Stored data entries
───
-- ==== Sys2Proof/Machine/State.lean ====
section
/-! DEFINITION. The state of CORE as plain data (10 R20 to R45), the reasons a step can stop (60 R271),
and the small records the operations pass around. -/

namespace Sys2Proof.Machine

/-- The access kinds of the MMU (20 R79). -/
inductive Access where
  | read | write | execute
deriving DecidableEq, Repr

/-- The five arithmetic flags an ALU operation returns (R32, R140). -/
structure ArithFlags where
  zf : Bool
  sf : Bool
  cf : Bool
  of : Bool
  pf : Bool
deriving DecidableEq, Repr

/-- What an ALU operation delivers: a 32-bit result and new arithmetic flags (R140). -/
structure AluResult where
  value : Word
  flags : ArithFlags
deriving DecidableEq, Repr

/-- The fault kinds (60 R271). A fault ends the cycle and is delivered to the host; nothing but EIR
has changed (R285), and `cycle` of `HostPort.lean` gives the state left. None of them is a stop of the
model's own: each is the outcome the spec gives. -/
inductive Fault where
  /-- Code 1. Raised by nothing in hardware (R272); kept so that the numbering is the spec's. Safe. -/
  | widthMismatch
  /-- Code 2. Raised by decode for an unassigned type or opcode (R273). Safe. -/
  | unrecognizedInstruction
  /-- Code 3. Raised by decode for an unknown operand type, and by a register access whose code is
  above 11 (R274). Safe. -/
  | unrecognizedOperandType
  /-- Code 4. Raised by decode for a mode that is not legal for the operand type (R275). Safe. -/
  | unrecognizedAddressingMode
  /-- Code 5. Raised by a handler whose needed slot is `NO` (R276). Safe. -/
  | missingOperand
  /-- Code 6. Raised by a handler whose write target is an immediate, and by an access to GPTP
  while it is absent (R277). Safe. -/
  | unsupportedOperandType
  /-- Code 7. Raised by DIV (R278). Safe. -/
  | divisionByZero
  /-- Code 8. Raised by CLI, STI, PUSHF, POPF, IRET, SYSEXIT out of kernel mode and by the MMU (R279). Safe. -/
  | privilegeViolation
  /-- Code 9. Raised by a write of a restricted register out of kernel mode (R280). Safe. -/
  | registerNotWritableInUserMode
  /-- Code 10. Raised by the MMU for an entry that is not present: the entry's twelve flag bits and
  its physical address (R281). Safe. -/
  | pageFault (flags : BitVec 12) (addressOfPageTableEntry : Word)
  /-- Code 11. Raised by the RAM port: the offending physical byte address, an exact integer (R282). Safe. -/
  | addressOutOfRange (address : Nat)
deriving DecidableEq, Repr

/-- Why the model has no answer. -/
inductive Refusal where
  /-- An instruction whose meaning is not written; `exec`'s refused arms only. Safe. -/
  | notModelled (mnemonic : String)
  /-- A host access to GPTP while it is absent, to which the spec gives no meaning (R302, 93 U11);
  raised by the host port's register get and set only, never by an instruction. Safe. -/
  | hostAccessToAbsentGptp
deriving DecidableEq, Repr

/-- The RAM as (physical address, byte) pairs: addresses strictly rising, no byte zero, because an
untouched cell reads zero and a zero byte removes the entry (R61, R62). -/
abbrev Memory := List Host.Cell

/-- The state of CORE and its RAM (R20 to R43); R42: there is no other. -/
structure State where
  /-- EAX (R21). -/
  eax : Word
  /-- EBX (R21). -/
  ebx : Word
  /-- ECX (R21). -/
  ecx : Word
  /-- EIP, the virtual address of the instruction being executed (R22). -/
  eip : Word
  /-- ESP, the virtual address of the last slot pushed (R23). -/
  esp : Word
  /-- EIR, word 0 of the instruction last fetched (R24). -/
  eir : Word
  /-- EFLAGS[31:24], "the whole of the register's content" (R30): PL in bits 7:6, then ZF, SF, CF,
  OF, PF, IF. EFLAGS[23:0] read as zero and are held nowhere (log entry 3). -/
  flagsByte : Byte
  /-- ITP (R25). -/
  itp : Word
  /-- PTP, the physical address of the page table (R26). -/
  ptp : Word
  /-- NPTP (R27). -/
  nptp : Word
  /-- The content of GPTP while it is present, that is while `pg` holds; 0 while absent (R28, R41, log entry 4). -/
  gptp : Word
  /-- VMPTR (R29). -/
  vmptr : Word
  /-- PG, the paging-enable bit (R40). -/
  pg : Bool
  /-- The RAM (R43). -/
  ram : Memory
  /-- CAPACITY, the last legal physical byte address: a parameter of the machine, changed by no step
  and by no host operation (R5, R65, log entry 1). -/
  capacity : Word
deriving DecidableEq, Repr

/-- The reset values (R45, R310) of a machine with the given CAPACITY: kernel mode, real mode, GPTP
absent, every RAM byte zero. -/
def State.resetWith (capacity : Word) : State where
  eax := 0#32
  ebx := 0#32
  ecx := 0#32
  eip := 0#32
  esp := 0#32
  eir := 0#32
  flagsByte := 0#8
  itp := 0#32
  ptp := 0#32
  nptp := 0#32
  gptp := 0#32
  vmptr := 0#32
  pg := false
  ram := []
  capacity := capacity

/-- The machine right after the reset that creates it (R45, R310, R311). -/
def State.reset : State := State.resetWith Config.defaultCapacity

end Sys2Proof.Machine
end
───
Required action
The records above must be printed again in full, exactly as written.

Your solution
-- ==== Sys2Proof/Machine/State.lean ====
section
/-! DEFINITION. The state of CORE as plain data (10 R20 to R45), the reasons a step can stop (60 R271),
and the small records the operations pass around. -/

namespace Sys2Proof.Machine

/-- The access kinds of the MMU (20 R79). -/
inductive Access where
  | read | write | execute
deriving DecidableEq, Repr

/-- The five arithmetic flags an ALU operation returns (R32, R140). -/
structure ArithFlags where
  zf : Bool
  sf : Bool
  cf : Bool
  of : Bool
  pf : Bool
deriving DecidableEq, Repr

/-- What an ALU operation delivers: a 32-bit result and new arithmetic flags (R140). -/
structure AluResult where
  value : Word
  flags : ArithFlags
deriving DecidableEq, Repr

/-- The fault kinds (60 R271). A fault ends the cycle and is delivered to the host; nothing but EIR
has changed (R285), and `cycle` of `HostPort.lean` gives the state left. None of them is a stop of the
model's own: each is the outcome the spec gives. -/
inductive Fault where
  /-- Code 1. Raised by nothing in hardware (R272); kept so that the numbering is the spec's. Safe. -/
  | widthMismatch
  /-- Code 2. Raised by decode for an unassigned type or opcode (R273). Safe. -/
  | unrecognizedInstruction
  /-- Code 3. Raised by decode for an unknown operand type, and by a register access whose code is
  above 11 (R274). Safe. -/
  | unrecognizedOperandType
  /-- Code 4. Raised by decode for a mode that is not legal for the operand type (R275). Safe. -/
  | unrecognizedAddressingMode
  /-- Code 5. Raised by a handler whose needed slot is `NO` (R276). Safe. -/
  | missingOperand
  /-- Code 6. Raised by a handler whose write target is an immediate, and by an access to GPTP
  while it is absent (R277). Safe. -/
  | unsupportedOperandType
  /-- Code 7. Raised by DIV (R278). Safe. -/
  | divisionByZero
  /-- Code 8. Raised by CLI, STI, PUSHF, POPF, IRET, SYSEXIT out of kernel mode and by the MMU (R279). Safe. -/
  | privilegeViolation
  /-- Code 9. Raised by a write of a restricted register out of kernel mode (R280). Safe. -/
  | registerNotWritableInUserMode
  /-- Code 10. Raised by the MMU for an entry that is not present: the entry's twelve flag bits and
  its physical address (R281). Safe. -/
  | pageFault (flags : BitVec 12) (addressOfPageTableEntry : Word)
  /-- Code 11. Raised by the RAM port: the offending physical byte address, an exact integer (R282). Safe. -/
  | addressOutOfRange (address : Nat)
deriving DecidableEq, Repr

/-- Why the model has no answer. -/
inductive Refusal where
  /-- An instruction whose meaning is not written; `exec`'s refused arms only. Safe. -/
  | notModelled (mnemonic : String)
  /-- A host access to GPTP while it is absent, to which the spec gives no meaning (R302, 93 U11);
  raised by the host port's register get and set only, never by an instruction. Safe. -/
  | hostAccessToAbsentGptp
deriving DecidableEq, Repr

/-- The RAM as (physical address, byte) pairs: addresses strictly rising, no byte zero, because an
untouched cell reads zero and a zero byte removes the entry (R61, R62). -/
abbrev Memory := List Host.Cell

/-- The state of CORE and its RAM (R20 to R43); R42: there is no other. -/
structure State where
  /-- EAX (R21). -/
  eax : Word
  /-- EBX (R21). -/
  ebx : Word
  /-- ECX (R21). -/
  ecx : Word
  /-- EIP, the virtual address of the instruction being executed (R22). -/
  eip : Word
  /-- ESP, the virtual address of the last slot pushed (R23). -/
  esp : Word
  /-- EIR, word 0 of the instruction last fetched (R24). -/
  eir : Word
  /-- EFLAGS[31:24], "the whole of the register's content" (R30): PL in bits 7:6, then ZF, SF, CF,
  OF, PF, IF. EFLAGS[23:0] read as zero and are held nowhere (log entry 3). -/
  flagsByte : Byte
  /-- ITP (R25). -/
  itp : Word
  /-- PTP, the physical address of the page table (R26). -/
  ptp : Word
  /-- NPTP (R27). -/
  nptp : Word
  /-- The content of GPTP while it is present, that is while `pg` holds; 0 while absent (R28, R41, log entry 4). -/
  gptp : Word
  /-- VMPTR (R29). -/
  vmptr : Word
  /-- PG, the paging-enable bit (R40). -/
  pg : Bool
  /-- The RAM (R43). -/
  ram : Memory
  /-- CAPACITY, the last legal physical byte address: a parameter of the machine, changed by no step
  and by no host operation (R5, R65, log entry 1). -/
  capacity : Word
deriving DecidableEq, Repr

/-- The reset values (R45, R310) of a machine with the given CAPACITY: kernel mode, real mode, GPTP
absent, every RAM byte zero. -/
def State.resetWith (capacity : Word) : State where
  eax := 0#32
  ebx := 0#32
  ecx := 0#32
  eip := 0#32
  esp := 0#32
  eir := 0#32
  flagsByte := 0#8
  itp := 0#32
  ptp := 0#32
  nptp := 0#32
  gptp := 0#32
  vmptr := 0#32
  pg := false
  ram := []
  capacity := capacity

/-- The machine right after the reset that creates it (R45, R310, R311). -/
def State.reset : State := State.resetWith Config.defaultCapacity

end Sys2Proof.Machine
end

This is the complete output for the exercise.